I’ve chosen here to discuss some Common Lisp built-in operators that highlight the various issues. However, the problems cited here are quite general, and occur routinely in other dynamically-typed languages as well as user programs. Fortunately, the solutions to these problems are also conveniently available to designers, implementors, and programmers–without throwing dynamic typing out the window. I’ve provided code to illustrate how these ideas can be translated into practice without requiring any fundamental change to the underlying technology.

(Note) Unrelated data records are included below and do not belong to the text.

/-! The decision (R217). -/

/-- The causes a decision weighs, in the order that names one (R209, R217): those this device found, own, lost parties and timeout, then those
told. PARTY_LOST names the lost device, COMMIT_TIMEOUT the writing one. -/
def decisionCauses (s : State) (c : Ctx) (a : Attempt) : List Cause :=
  let self := deviceId s
  let own := a.causes.map (effective c a self)
  let lost := a.lostParties.map (fun d =>
    let prot := c.shadow.held || match a.notices.find d with
      | some x => x.active && (match x.twin with
        | some t => !s.lostDevs.contains t
        | none => false)
      | none => s.twin.twin == some d || a.notices.any (fun e => e.2.twin == some d)
    effective c a self (if prot then ⟨2, cPartyLost, d⟩ else ⟨3, cUnprotected, d⟩))
  let tm := if a.timedOut then [effective c a self ⟨2, cTimeout, self⟩] else []
  own ++ lost ++ tm ++ a.told.map (fun x => let y := effective c a self x
    if y.code = cPartyLost then { y with device := a.lostParties.headD y.device }
    else if y.code = cTimeout then { y with device := self } else y)

/-- BF16 codes as bytes in order (R160). -/
def codeBytes (data : List (List Nat)) : List Byte := data.flatten.flatMap (fun q => natLe q 2)

/-- The 32-byte header of a journal entry and of a mirror record (R160, R162). -/
def entryHeader (ctx step key nmom crc : Nat) (valid : Bool) : List Byte :=
  natLe (step % 2 ^ 32 + key / 2 ^ 24 % 2 ^ 24 * 2 ^ 32 + nmom % 4 * 2 ^ 56 + key % 2 ^ 24 * 2 ^ 64 + crc % 2 ^ 32 * 2 ^ 96 +
    ctx % 2 ^ 10 * 2 ^ 128 + bnat valid * 2 ^ 138) 32

/-- The header that stands in HBM for a journal slot. -/
def JSlot.header (j : JSlot) (ctx key : Nat) : List Byte := entryHeader ctx j.step key j.nmom j.crc j.valid

/-- The slot's payload can be copied back: its CRC-32C holds and no line of it was lost (R211, R213). -/
def JSlot.good (j : JSlot) : Bool := !j.lost && j.crc == crc32c (codeBytes j.data)

/-- A journal slot as the engine first writes it: the payload, the header not yet valid (R160, R161). -/
def newSlot (step : Nat) (data : List (List Nat)) : JSlot :=
  { step := step, nmom := data.length - 1, crc := crc32c (codeBytes data), data := data }

/-- The keys of slices that APPLY wrote and that a journal can restore (R211). -/
def toRestore (c : Ctx) (a : Attempt) : List Nat :=
  if c.journal then (a.slices.filter (fun e => (e.2.stage == 3 || e.2.stage == 2) && (match c.jslots.find e.1 with
    | some j => j.valid && j.step == a.step
    | none => false))).map (·.1) else []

“Why is there no generic COPY
function?” Common Lisp
programmers often ask this question.
This glossary entry from dpANS Common Lisp [CL93]
provides some useful background information and a brief rationale for
the absence of a generic COPY
function:
copy n.
- (of a cons C) a fresh cons with the same car and cdr as C.
- (of a list L) a fresh list with the same elements as L.. (Only the list structure is fresh; the elements are the same.) See the function
copy-list
.- (of an association list A with elements A_(i)) a fresh list B with elements B_(i), each of which is nil if A_(i) is nil, or else a copy of the cons A_(i). See the function
copy-alist
.- (of a tree T) a fresh tree with the same leaves as T. See the function
copy-tree
.- (of a random state R) a fresh random state that, if used as an argument to the function
random
would produce the same series of “random” values as R would produce.- (of a structure S) a fresh structure that has the same type as S, and that has slot values, each of which is the same as the corresponding slot value of S.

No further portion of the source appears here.